Si Peter Pan – et le génial Hook, toujours avec R.Williams – symbolisent et incarnent le royaume de l’enfance, Jumanji en est le contrepoint : c’est le monde de l’enfance volée.

Il y a également du Freud dans ce premier opus. Alan, avant d’être aspiré par le jeu, est en réaction contre l’autorité paternelle et le poids des traditions familiales. «Peut-être que je ne veux pas être un Parrish !», crie-t-il à son père au cours d’une ultime dispute.

Dans cet esprit, les 26 ans de jungle, où Alan est traqué par le chasseur Van Pelt, (ersatz colonial du comte Zaroff et qui a les traits de Monsieur Parrish père), ne peuvent-ils pas être vus comme une épreuve, un rite initiatique d’accession à l’âge adulte ?

Il y a enfin beaucoup de Lewis Carrol, et d’Alice, dans ce film, par l’onirisme permanent et la distorsion de la réalité.

Lourd héritage, donc, pour ce nouveau volet. Alors, film d’aventure trépidant ou hommage un brin fétichiste pour une œuvre et un univers ? Un peu des deux sûrement.

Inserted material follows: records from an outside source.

-- ==== Sys2Proof/Machine/Channels.lean ====
section
/-! DEFINITION. The channel sequencer: faults (R96 to R101), Error (R109), descriptors (R10 to R26), saving and restoring
(R111 to R119), expedited work (R120 to R124), and Channel Reset (R31, R173). -/
namespace Sys2Proof.Machine

/-! ### Requests given up -/

/-- A request of the channel's beat: a read or an acquisition. -/
def Req.isBeatRead (r : Req) : Bool :=
  match r.purpose with
  | .read _ _ | .acquire => true
  | _ => false

/-- A sibling prefetch, which belongs to no beat (R140). -/
def Req.isPrefetch (r : Req) : Bool := r.purpose == .prefetch

/-- The requests that `p` picks no longer count for their channel. -/
def State.orphan (s : State) (p : Req → Bool) : State :=
  let f (r : Req) : Req := if p r then { r with orphan := true } else r
  let l := s.link.mapOutstanding f
  { s with link := { l with waiting := l.waiting.map f } }

/-- A channel gives up requests: the waiting ones are withdrawn, the others run to their end without an outcome. -/
def State.giveUp (s : State) (p : Req → Bool) : State := (s.withdraw p).orphan p

/-- The grant of a channel is released and its pins with it (R32, R141). -/
def State.releaseGrant (s : State) (c : Chan) : State :=
  match s.beat with
  | some b => if b.chan == c then { s.releasePins b with beat := none } else s
  | none => s

/-- A beat in progress is discarded uncommitted (R31, R96, R109). -/
def State.discardBeat (s : State) (c : Chan) : State :=
  match s.beat with
  | some b => if b.chan == c then (s.releaseGrant c).giveUp fun r => r.isOf c && r.isBeatRead else s
  | none => s

/-- The channel holds the grant. -/
def State.granted (s : State) (c : Chan) : Bool :=
  match s.beat with
  | some b => b.chan == c
  | none => false

/-! ### Faults -/

/-- A fault record of the channel's current descriptor, with every field its kind does not use at None or 0 (R97). -/
def Channel.faultRec (h : Channel) (kind : FaultKind) (sub : SubKind) : FaultRec :=
  { FaultRec.reset with
      valid := true, ring := (h.current.map (·.ring)).getD .none,
      location := (h.current.map (·.location)).getD 0, kind := kind, sub := sub }

/-- A fault of a beat (R97). -/
def FaultKind.ofBeat (k : FaultKind) : Bool := k == .arithmetic || k == .address || k == .memory

/-- The detail of a Job Fault event (R98). -/
def FaultRec.eventDetail (f : FaultRec) : Word64 :=
  match f.kind with
  | .address | .memory | .descriptorFetch => f.address
  | .arithmetic => BitVec.ofNat 64 f.beat
  | .none | .descriptor | .link | .control => 0

/-- The Job Fault event of a fault (R98). -/
def FaultRec.event (f : FaultRec) (c : Chan) (auto : Bool) : Event :=
  { kind := .jobFault, channel := some c, ring := f.ring, auto := auto, sequence := 0, status := f.eventStatus,
    location := f.location, detail := f.eventDetail }

/-- The channel after it has raised a fault (R96).  Pending-park is kept (DEDUCED from R116, log 45).  The fault count grows
without bound, and its four bytes in a record and a block hold it modulo 2^32 (DESIGN CHOICE, log 59). -/
def Channel.faulted (h : Channel) (f : FaultRec) : Channel :=
  let count (x : Current) : Current := { x with faults := if f.kind.ofBeat then x.faults + 1 else x.faults, fails := [] }
  { h with
    state := .faulted, fault := f, current := h.current.map count, phase := if f.kind.ofBeat then .job else .ready,
    resumeExpedite := f.ring == .expedite, claim := none, owedAttempt := .none, pendingFault := none,
    progressOwed := false }

/-- A channel enters Faulted (R96). -/
def State.enterFaulted (s : State) (c : Chan) (f : FaultRec) : State :=
  ((s.discardBeat c).modCh c fun h => h.faulted f).post (f.event c false)

/-- A beat found a fault: its grant is released, and the channel enters Faulted when no bypass write of the job is
outstanding (R96). -/
def State.raiseBeatFault (s : State) (c : Chan) (f : FaultRec) : State :=
  (s.releaseGrant c).modCh c fun h => { h with pendingFault := some f }

/-- A set of lanes. -/
def laneSet (lanes : List Nat) : LaneSet := lanes.foldl (fun m j => m ||| (1#32 <<< j)) 0

/-- The lane with the lowest number. -/
def lowestLane {α : Type} (xs : List (Nat × α)) : Option (Nat × α) :=
  xs.foldl (fun best x =>
    match best with
    | none => some x
    | some y => if x.1 < y.1 then some x else best) none

/-- The lowest beat with a failed bypass write (R100). -/
def lowestFail (fails : List FailedWrite) : Nat :=
  match fails with
  | [] => 0
  | x :: xs => xs.foldl (fun m f => min m f.beat) x.beat

/-- The commit-phase Memory fault of the failed bypass writes of a job, and the job set back to its beat (R100). -/
def Channel.commitFault (h : Channel) (x : Current) : FaultRec × Channel :=
  let b := lowestFail x.fails
  let lanes := (x.fails.filter (·.beat == b)).flatMap fun f => f.lanes.map fun l => (l.1, l.2, f.reason)
  let (address, reason) := match lowestLane lanes with
    | some l => l.2
    | none => (0, .memoryError)
  ({ h.faultRec .memory (FailReason.sub reason) with
      phase := .commit, beat := b, lanes := laneSet (lanes.map (·.1)), stream := .d, address := BitVec.ofNat 64 address },
   { h with current := some { x with beat := b, committed := x.committed - (x.beat - b) } })
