-- ==== Sys2Proof/Machine/DeviceCommands.lean ====
section
/-! DEFINITION. The commands of the device block: resets, power requests, Cache Control, the event queue, counters and status (R129 to
R131, R140, R146, R157, R158, R160 to R172, R177). -/
namespace Sys2Proof.Machine

/-- The answer to a RegWrite that leaves the part nothing to do of its own accord (R158). -/
def State.regWrite (s : State) (r : Reg) (v : Word32) : State := (s.offer (some r) v).close

/-- The answer to a RegWrite after which the part may go on of its own accord (R158; log 6). -/
def State.regWriteSettle (s : State) (r : Reg) (v : Word32) : State := (s.offer (some r) v).settleClose

/-- A Device Control word with one bit set, which makes the write the row it stands for (log 31). -/
def withBit (w : Word32) (place : Nat) : Word32 := w ||| (1#32 <<< place)

/-- POWER_ON_RESET (R170). -/
def execPowerOnReset (s : State) : Host.Outcome State Fault Refusal :=
  .next s.powerOn

/-- DEVICE_RESET: a Device Control write that sets Device Reset (R160, R169, R170). -/
def execDeviceReset (word : Word32) (s : State) : Host.Outcome State Fault Refusal :=
  .next (s.regWriteSettle .deviceControl (withBit word 7))

/-- SOFT_INIT: a Device Control write that sets Soft Init (R160, R169, R171, R172). -/
def execSoftInit (word : Word32) (s : State) : Host.Outcome State Fault Refusal :=
  .next (s.regWriteSettle .deviceControl (withBit word 6))

/-- QUIESCE: a Device Control write with Quiesce 1 (R160, R163, R164). -/
def execQuiesce (word : Word32) (s : State) : Host.Outcome State Fault Refusal :=
  .next (s.regWriteSettle .deviceControl (withBit word 0))

/-- QUIESCE_RELEASE: a Device Control write with Quiesce 0 (R160, R164, R165). -/
def execQuiesceRelease (word : Word32) (s : State) : Host.Outcome State Fault Refusal :=
  .next (s.regWriteSettle .deviceControl (word &&& ~~~1#32))

/-- DORMANT: a Device Control write that sets Dormant (R160, R167). -/
def execDormant (word : Word32) (s : State) : Host.Outcome State Fault Refusal :=
  .next (s.regWriteSettle .deviceControl (withBit word 4))

/-- WAKE: a Device Control write that sets Wake (R160, R168). -/
def execWake (word : Word32) (s : State) : Host.Outcome State Fault Refusal :=
  .next (s.regWriteSettle .deviceControl (withBit word 5))

/-- WAKE_COMPLETE: Waking is done (R168); no effect in another power state (log 27). -/
def execWakeComplete (s : State) : Host.Outcome State Fault Refusal :=
  .next <|
    if s.device.power == .waking then ((s.begin.setPower .quiesced).ack .wakeAck).settleClose else s.begin.close

/-- INTERRUPT_ENABLE: a Device Control write that keeps Quiesce, sets no action bit and writes Interrupt Enable (R134, R160;
log 31). -/
def execInterruptEnable (on : Bool) (s : State) : Host.Outcome State Fault Refusal :=
  .next (s.regWrite .deviceControl (flagAt s.device.quiesce 0 ||| flagAt on 1))

/-- FLUSH_AND_INVALIDATE: a Cache Control write with bit 1 set (R146, R176). -/
def execFlushAndInvalidate (prefetch : Bool) (s : State) : Host.Outcome State Fault Refusal :=
  .next (s.regWriteSettle .cacheControl (withBit (flagAt prefetch 0) 1))

/-- SIBLING_PREFETCH_ENABLE: a Cache Control write with bit 1 clear (R140, R176). -/
def execSiblingPrefetchEnable (on : Bool) (s : State) : Host.Outcome State Fault Refusal :=
  .next (s.regWrite .cacheControl (flagAt on 0))

/-- EVENT_QUEUE_SIZE (R129). -/
def execEventQueueSize (value : Word32) (s : State) : Host.Outcome State Fault Refusal :=
  .next (s.regWriteSettle .eventSize value)

/-- EVENT_QUEUE_BASE (R129). -/
def execEventQueueBase (half : Half) (value : Word32) (s : State) : Host.Outcome State Fault Refusal :=
  .next (s.regWrite (.eventBase half) value)

/-- EVENT_HEAD (R130, R134). -/
def execEventHead (value : Word32) (s : State) : Host.Outcome State Fault Refusal :=
  .next (s.regWrite .eventHead value)

/-- LOST_EVENTS (R131). -/
def execLostEvents (value : Word32) (s : State) : Host.Outcome State Fault Refusal :=
  .next (s.regWrite .lostEvents value)

/-- LATE_RESPONSE_COUNT (R157). -/
def execLateResponseCount (value : Word32) (s : State) : Host.Outcome State Fault Refusal :=
  .next (s.regWrite .lateCount value)

/-- LOST_WRITE_BACK_COUNT (R143, R149). -/
def execLostWriteBackCount (value : Word32) (s : State) : Host.Outcome State Fault Refusal :=
  .next (s.regWrite .lostWriteBacks value)

/-- SIBLING_PREFETCH_FAIL_COUNT (R140, R149). -/
def execSiblingPrefetchFailCount (value : Word32) (s : State) : Host.Outcome State Fault Refusal :=
  .next (s.regWrite .prefetchFails value)

/-- DEVICE_STATUS (R177). -/
def execDeviceStatus (value : Word32) (s : State) : Host.Outcome State Fault Refusal :=
  .next (s.regWrite .deviceStatus value)

/-- PARTIAL_REGISTER_WRITE: a RegWrite with fewer than four byte enables set is offered to no register (R158). -/
def execPartialRegisterWrite (_offset : BitVec 12) (_enables : BitVec 4) (_value : Word32) (s : State) : Host.Outcome State Fault Refusal :=
  .next s.offerPartial.close

/-- REGISTER_WRITE: a full RegWrite to any offset (R158, R175, R176, R178; log 23). -/
def execRegisterWrite (offset : BitVec 12) (value : Word32) (s : State) : Host.Outcome State Fault Refusal :=
  .next (s.offer (Reg.ofOffset offset) value).settleClose

end Sys2Proof.Machine
end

Modernité oblige, la console de jeu a remplacé le plateau et la manette, les dés en ivoire, mais le suspense est toujours là, au service d’une dramaturgie forte.

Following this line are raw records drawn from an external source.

/-- PARTIAL_REGISTER_WRITE (R158): in every power state and for every offset, the sticky indication and nothing else; that
a row with all four enables set acts so too is the model's choice (log 23). REGISTER_WRITE (R157, R158, R161, R175, R176,
R178): an offset where no register lies, a read-only register, and the two registers that no other row writes; at the
offset of any other register, a Channel Command code and a Device Control or Cache Control word among them, the effect of
the row that writes it; which word a row writes that stands for one bit of a register is the model's choice (log 31).  The
part then goes on of its own accord, which it does after some rows only (log 6). -/
def Obligations.GeneralRegisterWrites : Prop :=
  ∀ (s : State) (offset : BitVec 12) (enables : BitVec 4) (v : Word32),
    exec (.partialRegisterWrite offset enables v) s =
      .next (State.close { s.acknowledged with device := { s.device.touched with partialWrite := true } }) ∧
    (s.asleep = false →
      (Reg.ofOffset offset = none → exec (.registerWrite offset v) s = .next s.acknowledged.settleClose) ∧
      (∀ c : Chan, ∀ i : Fin 7, ∀ r ∈ ([.id, .capability, .resetCause, .acwMask, .eventTail, .chan c .ringConsumer,
          .chan c .expediteConsumer, .chan c .linkDepth, .chan c (.faultWord i)] : List Reg),
        exec (.registerWrite r.offset v) s = .next s.acknowledged.settleClose) ∧
      exec (.registerWrite 0x014#12 v) s = .next (State.settleClose
        { s.acknowledged with link := { s.link with responseTimeout := v.toNat % 65536 } }) ∧
      exec (.registerWrite 0x018#12 v) s = .next (State.settleClose
        { s.acknowledged with device := { s.device.touched with dozeDelay := v.toNat % 65536 } })) ∧
    ∀ (c : Chan) (a : WayId),
      let at_ (o : Nat) : BitVec 12 := BitVec.ofNat 12 (0x800 + 0x100 * c.val + o)
      let is (offset : BitVec 12) (value : Word32) (i : Instr) : Prop := exec (.registerWrite offset value) s = exec i s
      let goesOn (offset : BitVec 12) (i : Instr) : Prop :=
        ∃ u : State, exec i s = .next u.close ∧ exec (.registerWrite offset v) s = .next u.settleClose
      (is (at_ 0x1C) v (.ringProducer c v) ∧ is (at_ 0x30) v (.expediteProducer c v) ∧
        is 0x038#12 v (.eventQueueSize v)) ∧
      (∀ p ∈ ([(1, .enable c), (2, .disable c), (3, .reset c), (4, .park c), (5, .unpark c), (6, .resumeRetry c),
          (7, .resumeSkip c), (8, .resumeSubstitute c), (9, .resumeAbandon c)] : List (Word32 × Instr)),
        is (at_ 0x04) p.1 p.2) ∧
      ((v[7] = true → is 0x008#12 v (.deviceReset v)) ∧ (v[6] = true → is 0x008#12 v (.softInit v)) ∧
        (v[5] = true → is 0x008#12 v (.wake v)) ∧ (v[4] = true → is 0x008#12 v (.dormant v)) ∧
        (v[0] = true → is 0x008#12 v (.quiesce v)) ∧ (v[0] = false → is 0x008#12 v (.quiesceRelease v)) ∧
        (v[0] = s.device.quiesce → v[4] = false → v[5] = false → v[6] = false → v[7] = false →
          goesOn 0x008#12 (.interruptEnable v[1]))) ∧
      ((v[1] = true → is 0x01C#12 v (.flushAndInvalidate v[0])) ∧
        (v[1] = false → goesOn 0x01C#12 (.siblingPrefetchEnable v[0]))) ∧
      (∀ p ∈ ([(at_ 0x00, .compact c v[1]), (at_ 0x08, .channelStatus c v), (at_ 0x0C, .acw c v),
          (at_ 0x10, .ringBase c .low v), (at_ 0x14, .ringBase c .high v), (at_ 0x18, .ringSize c v),
          (at_ 0x24, .expediteBase c .low v), (at_ 0x28, .expediteBase c .high v), (at_ 0x2C, .expediteSize c v),
          (at_ 0x38, .csbAddress c .low v), (at_ 0x3C, .csbAddress c .high v),
          (at_ (0x80 + 0x20 * a.val), .apertureBase c a .low v), (at_ (0x84 + 0x20 * a.val), .apertureBase c a .high v),
          (at_ (0x88 + 0x20 * a.val), .apertureLimit c a .low v), (at_ (0x8C + 0x20 * a.val), .apertureLimit c a .high v),
          (at_ (0x90 + 0x20 * a.val), .apertureControl c a v), (0x00C#12, .deviceStatus v),
          (0x030#12, .eventQueueBase .low v), (0x034#12, .eventQueueBase .high v), (0x040#12, .eventHead v),
          (0x044#12, .lostEvents v), (0x050#12, .lateResponseCount v), (0x054#12, .lostWriteBackCount v),
          (0x058#12, .siblingPrefetchFailCount v)] : List (BitVec 12 × Instr)), goesOn p.1 p.2)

Désormais, comme le titre le suggère, ce n’est plus le monde de Jumanji qui déferle sur notre réel, mais l’inverse, des personnages familiers projetés dans la terrible jungle. Quatre lycéens, chacun représentant une « tribu » contemporaine : la bimbo, le sportif, le geek et la fille torturée.

 

 

Véritable trouvaille, ils ne s’y retrouvent pas sous leur apparence habituelle, mais sous forme d’avatars complètement inattendus, en cohérence avec la mythologique des jeux vidéos, des avatars radicalement opposés à leur vrai « moi ».

C’est ainsi que le geek gringalet est incarné par le super balèze Dwayne Johnson, et que la bimbo – horreur ! – se réincarne sous les traits d’un chercheur adipeux. Evidemment, comme il ne s’agit que d’avatars, les héros, contrairement à Robin Williams, ne vieillissent pas pendant la durée de leur aventure…

Ce « Jumanji 2 » est donc un formidable divertissement, qui se rapproche parfois plus du très culte «The Breakfast Club» ou d’un buddy movie un peu épique comme «Your Highness» ou «Le monde presque perdu», que de son illustre prédécesseur.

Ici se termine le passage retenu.